Rebecca is a Post-Doctoral Research Fellow at the Department of Forest Conservation Sciences. She was born in Adelaide, Australia, and developed an interest in travel and outdoors at an early age. Rebecca studied a Bachelor of Chemical Engineering and Economics at the University of Adelaide, where she graduated with a desire to work in international development. Following a Master of Development Practice at James Cook University in Cairns, Australia, Rebecca spent the last few years travelling to remote areas of Cambodia and Indonesia to understand the complexity of landscape governance and challenges facing rural smallholders. In 2020, Rebecca completed her doctoral thesis on Governing Landscape Transitions in Cambodia. In this research, she examined forest landscapes in Cambodia to understand local perceptions and institutional leverage points for nurturing landscape transitions for prosperity and sustainability.

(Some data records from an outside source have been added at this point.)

/-- A record the Lodge holds (R521), with its datagram sequence number (R522). -/
structure LodgeRecord where
  sequence : Nat
  record : ErrorRecord
  sentAt : Nat
  deriving DecidableEq, Repr

/-- A response of the Lodge to a management message (R524). -/
structure MgmtResponse where
  spdm : Nat
  sequence : BitVec 16
  command : Nat
  status : Status
  payload : Bytes
  deriving DecidableEq, Repr

/-- The Lodge: settings, held records, log, violation counts, images, nonce, debug unlock. -/
structure Lodge where
  /-- The Lodge firmware runs: from event B of R588 on, until it falls silent. -/
  alive : Bool := false
  /-- Flash image region (R545), and the image that runs. -/
  flashImage : Bytes := Config.shippedLodgeImage
  runningImage : Option Bytes := none
  /-- Scrub periods in s, in target order (R508). -/
  scrubPeriods : List Nat := [10, 10, 28800, 86400]
  setpointMv : Nat := 720
  powerLimit : Nat := 2400
  /-- Collector address, UDP port (R525). -/
  collector : Option (BitVec 128 × BitVec 16) := none
  eventReceiver : Option (BitVec 8) := none
  nextSequence : Nat := 1
  held : List LodgeRecord := []
  discarded : Nat := 0
  /-- Flash log of records of severity 3 or above, newest first (R521). -/
  flashLog : List ErrorRecord := []
  /-- Violation counts of functions 0–63, then internal sources (R556). -/
  violations : List Word := List.replicate 65 0
  nonce : Option Bytes := none
  debugUnlocked : Bool := false
  responses : List MgmtResponse := []
  /-- Records sent, as (route 0 MCTP / 1 management port, sequence), newest first. -/
  sent : List (Nat × Nat) := []
  deriving DecidableEq, Repr

/-! ### Functions, queues, rings -/

/-- One MSI-X table entry. -/
structure MsixEntry where
  address : BitVec 64 := 0
  data : Word := 0
  masked : Bool := true
  deriving DecidableEq, Repr

/-- What each function owns: its event queue, bootstrap registers, MSI-X table and D-state (R412–R436). -/
structure FnState where
  /-- A virtual function that VF Enable has given its slice. -/
  enabled : Bool := false
  d3hot : Bool := false
  eqBase : BitVec 64 := 0
  eqEnable : Bool := false
  eqOverflow : Bool := false
  eqSize : Nat := 0
  eqDropped : Nat := 0
  eqProducer : Nat := 0
  eqConsumer : Nat := 0
  bsqBase : BitVec 64 := 0
  bsqEnable : Bool := false
  bsqDepth : Nat := 0
  brplBase : BitVec 64 := 0
  brplEnable : Bool := false
  brplVector : Nat := 0
  brplDepth : Nat := 0
  msix : Store MsixEntry := []
  /-- Pending-bit array. -/
  pba : List Nat := []
  /-- Records held for the event queue until it is enabled again (R608), oldest first; whether it is holding, and how
  many were dropped meanwhile. -/
  holding : Bool := false
  heldRecords : List ErrorRecord := []
  heldDropped : Nat := 0
  /-- Last interrupt messages sent: (vector, address, data), newest first. -/
  signals : List (Nat × BitVec 64 × Word) := []
  deriving DecidableEq, Repr

/-- A submission queue (R426, R427). Counts are modulo 65,536. -/
structure SubQueue where
  base : BitVec 64
  depth : Nat
  priority : Nat
  ring : Nat
  producer : Nat := 0
  consumed : Nat := 0
  deriving DecidableEq, Repr

/-- An entry waiting for a reply ring: its bytes, and the request whose record it is (R400). -/
structure RingEntry where
  bytes : Bytes
  request : Option Nat := none
  /-- A result that goes to host memory before the entry (R402): where, and its bytes. -/
  dataAt : Nat := 0
  data : Bytes := []
  /-- It is the last record of its request, which is open until it is written (R374). -/
  ends : Bool := false
  deriving DecidableEq, Repr

/-- A reply ring (R432–R435). -/
structure ReplyRing where
  base : BitVec 64
  depth : Nat
  vector : Nat
  modCount : Nat
  modDelay : Nat
  producer : Nat := 0
  consumer : Nat := 0
  held : List RingEntry := []
  unsignalled : Nat := 0
  oldestAt : Nat := 0
  deriving DecidableEq, Repr

/-- An SPDM session (R548, R552): its exported master secret and generation of data keys. -/
structure Spdm where
  /-- none: with the Lodge. -/
  fn : Option Nat
  id : BitVec 32
  secret : Bytes
  dataKeys : Nat := 0
  /-- The counter of R448 for packets the Lodge carries. -/
  counter : Nat := 0
  deriving DecidableEq, Repr

/-- A host session (R448–R451). -/
structure Session where
  fn : Nat
  /-- The SPDM session it is bound to. -/
  spdm : Option (BitVec 32)
  key : Option Bytes
  counter : Nat := 0
  closing : Bool := false
  deriving DecidableEq, Repr

/-- A long opcode at work (R455, R456). -/
inductive Work where
  | closeSession (h : Nat)
  | load (kind : ObjKind) (handle : Nat)
  | replace (kind : ObjKind) (handle : Nat) (gen : Nat) (whenPlaced : Bool)
  /-- An image and the length the packet names. -/
  | graphSubmit (image : Bytes) (len : Nat)
  /-- Accepted under a handle, waiting for its plan to be ready. -/
  | graphReady (g : Nat)
  | graphRetire (g : Nat)
  | kvPool (gib : Nat)
  /-- A calibration asked for, and whether it has started (R141). -/
  | arrayCal (a : Nat) (started : Bool)
  | siteDiag (n : Nat)
  | checkFraction (previous code : Nat)
  | pair (hash : BitVec 256)
  deriving DecidableEq, Repr

structure Job where
  origin : Origin
  work : Work
  deriving DecidableEq, Repr

/-! ### Time -/

/-- Host time (R396–R399). -/
structure HostTime where
  /-- A mark has been accepted since the last reset that empties the request table. -/
  set : Bool := false
  /-- The anchor: host time of the last accepted mark, and elapsed time then. -/
  mark : Nat := 0
  markAt : Nat := 0
  /-- Fitted rate, 2^-32 host ns per elapsed ns. -/
  rate : Nat := 4294967296
  /-- Host time never runs below this (R398). -/
  floor : Nat := 0
  /-- Accepted marks of the last 10 s: (elapsed, host), newest first. -/
  marks : List (Nat × Nat) := []
  stale : Bool := false
  deriving DecidableEq, Repr

/-! ### Accounts, objects, graphs -/

/-- One token bucket of an account (R377, R378): level in 1/1,024 budget token. -/
structure Bucket where
  rate : Nat := 0
  burst : Nat := 0
  limit : Nat := 0
  level : Int := 0
  updatedAt : Nat := 0
  /-- The first update after a chip reset uses Δt = 0 (R587). -/
  fresh : Bool := false
  /-- The partner's last mirrored level (R496). -/
  mirrored : Int := 0
  deriving DecidableEq, Repr

/-- An account (R377). -/
structure Account where
  owner : Nat
  closing : Bool := false
  buckets : List Bucket
  deriving DecidableEq, Repr

/-- One shard of a generation (R344, R348). -/
structure Shard where
  length : Nat
  source : Nat
  slot : Nat
  address : BitVec 64
  digest : BitVec 256
  /-- Arrived and verified. -/
  verified : Bool := false
  /-- Its first fetch did not match (R348). -/
  failedOnce : Bool := false
  bytes : Bytes := []
  /-- It lies in the memory tier; there it lies wholly in one stack: quarter × 4 + stack (R357). -/
  inMemoryTier : Bool := false
  stack : Nat := 0
  /-- The newest plan puts it in the memory tier (R357, R358); and the re-hash pass under way has read it (R350). -/
  home : Bool := false
  rehashed : Bool := false
  deriving DecidableEq, Repr

/-- One held generation of an object (R342, R360). -/
structure Generation where
  number : Nat
  manifest : Bytes
  digest : BitVec 256
  /-- Host address the manifest was read from (R356). -/
  address : BitVec 64
  mode : Nat
  keyWidth : Nat := 0
  base : Nat := 0xFFFF
  baseGen : Nat := 0
  shards : List Shard
  /-- 1 loading, 2 servable wide, 3 placed (R372). -/
  state : Nat
  /-- 0 no pass completed, 1 passed, 2 transient mismatch. -/
  rehash : Nat := 0
  /-- A transient mismatch was met in the pass under way (R351), and host time when that pass began (R350). -/
  rehashTransient : Bool := false
  passFrom : Nat := 0
  /-- The two copies of the manifest in the preserved region (R356). -/
  copies : List Bytes := []
  /-- An adapter's: it found no room in the memory tier, and waits for the plan whose build makes some (R369). -/
  awaitsPlan : Bool := false
  /-- It serves only when placed (R361). -/
  whenPlaced : Bool := false
  deriving DecidableEq, Repr

/-- A loaded object (R340): generations older first, at most two (R363, R371). -/
structure LoadedObject where
  kind : ObjKind
  handle : Nat
  gens : List Generation
  refs : Nat := 1
  retiring : Bool := false
  /-- Loading of the first generation is still under way. -/
  lastGen : Nat := 1
  deriving DecidableEq, Repr

/-- What the engine keeps of a graph's image (R272). -/
structure GraphSettings where
  cls : Nat
  latency : Nat
  corner : Nat
  hold : Bool
  perVector : Bool
  slots : Nat
  replan : Nat
  jump : Nat
  theta : Nat
  threshold : Nat
  nominalLimit : Nat
  worstLimit : Nat
  batch : Nat
  chunk : Nat
  /-- Largest context limit of its cached nodes, 0 if none (R318). -/
  context : Nat := 0
  /-- Row length, rows per step of its packed nodes, 0 if none. -/
  rowLength : Nat := 0
  rows : Nat := 0
  cached : Bool := false
  /-- Models and shards its tensors name. -/
  owners : List (ObjKind × Nat) := []
  /-- Sealed format of its cached nodes, widest first. -/
  sealed : Nat := 0
  /-- Ends in a TOPK node. -/
  topK : Bool := false
  /-- The node whose output that TOPK node ranks, how many entries it keeps, and whether the smallest (R229). -/
  topSource : Option (Nat × Nat × Bool) := none
  /-- Size in bytes of the input tensor of a retrieval graph. -/
  inputBytes : Nat := 0
  deriving DecidableEq, Repr

/-- An accepted graph (R268–R271). -/
structure Graph where
  fn : Nat
  image : Bytes
  settings : GraphSettings
  /-- SHA-256 of the image (R488). -/
  digest : BitVec 256
  retiring : Bool := false
  /-- Its place in the order of acceptance (R284). -/
  accepted : Nat := 0
  deriving DecidableEq, Repr

/-! ### Requests -/

/-- States of R375. -/
inductive ReqState where
  | deferred | prefill | running | preempted
  deriving DecidableEq, Repr

/-- A KV page in the sealed or open form of R319–R325: codes of K and V, element order. -/
structure Page where
  node : Nat
  group : Nat
  format : Nat := 3
  tokens : Nat := 0
  nonFinite : Bool := false
  kScale : BitVec 16 := 0x3C00
  vScale : BitVec 16 := 0x3C00
  first : Nat
  generation : Nat
  k : List Nat := []
  v : List Nat := []
  /-- Block scales of G4 bursts, K part then V part. -/
  kBlocks : List Nat := []
  vBlocks : List Nat := []
  /-- The 64-byte header as it stands in the page (R321). -/
  header : Bytes := []
  deriving DecidableEq, Repr

/-- Where a block lies (R328). -/
inductive Location where
  | memoryTier | hostSwap | partner | peer | leaving | returning | unallocated
  deriving DecidableEq, Repr

/-- A KV block (R326) and its descriptor (R328). -/
structure Block where
  location : Location := .memoryTier
  /-- In 4 KiB units. -/
  address : Nat := 0
  fill : Nat := 0
  open_ : Bool := false
  port : Nat := 0
  generation : Nat := 0
  bytes : Nat := 0
  /-- Destination chosen for a leaving block, or where a returning one comes from; and its address there, in 4 KiB units. -/
  dest : Location := .unallocated
  destAt : Nat := 0
  pages : List Page := []
  deriving DecidableEq, Repr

Rebecca is currently involved in research that seeks to support and strengthen small to medium forest enterprises in rural communities in Indonesia, Cameroon, and Canada. She aims to contribute to broader research on reconciling long-term development and environmental challenges by strengthening local institutions. Rebecca values spending time in landscapes with partners, sharing and discussing with people about their lives and future visions. Rebecca hopes to shed light on some of the challenges and aspirations of people living in these landscapes and bridge communication gaps across different levels of governance.

ResearchGate | Google Scholar

Adinda Herdianti

Adinda started her MSc with the Vibrant Forest Landscapes Lab at the University of British Columbia in September 2019. She was born and raised in Jakarta, Indonesia. She graduated with a Bachelor of Economics from Universitas Indonesia in 2017, where she developed an interest in development and population issues. Adinda worked for Innovation for Indonesia’s School Children (INOVASI), an Australia-funded development project in Indonesia, and Tanah Air Beta, an Indonesia-based NGO focusing on community-based development and conservation, before arriving to British Columbia. In her spare time she enjoys reading, baking and cycling.  

Adinda's research will investigate the dynamic factors of market governance that influence the adaptive capacity of locally-managed small and medium forest enterprises (SMFEs) in Indonesia and British Columbia. She will analyze emerging problems in different landscapes to understand how networks of market actors are guided by pre-existing social, political, and cultural structures. Adinda aims to contribute to frameworks that nurture sustainable learning environments for locally-managed SMFEs and support continuous local participation in forest management. She hope her research can inform place-based sustainable practices to improve the flow of benefits from forests to local communities.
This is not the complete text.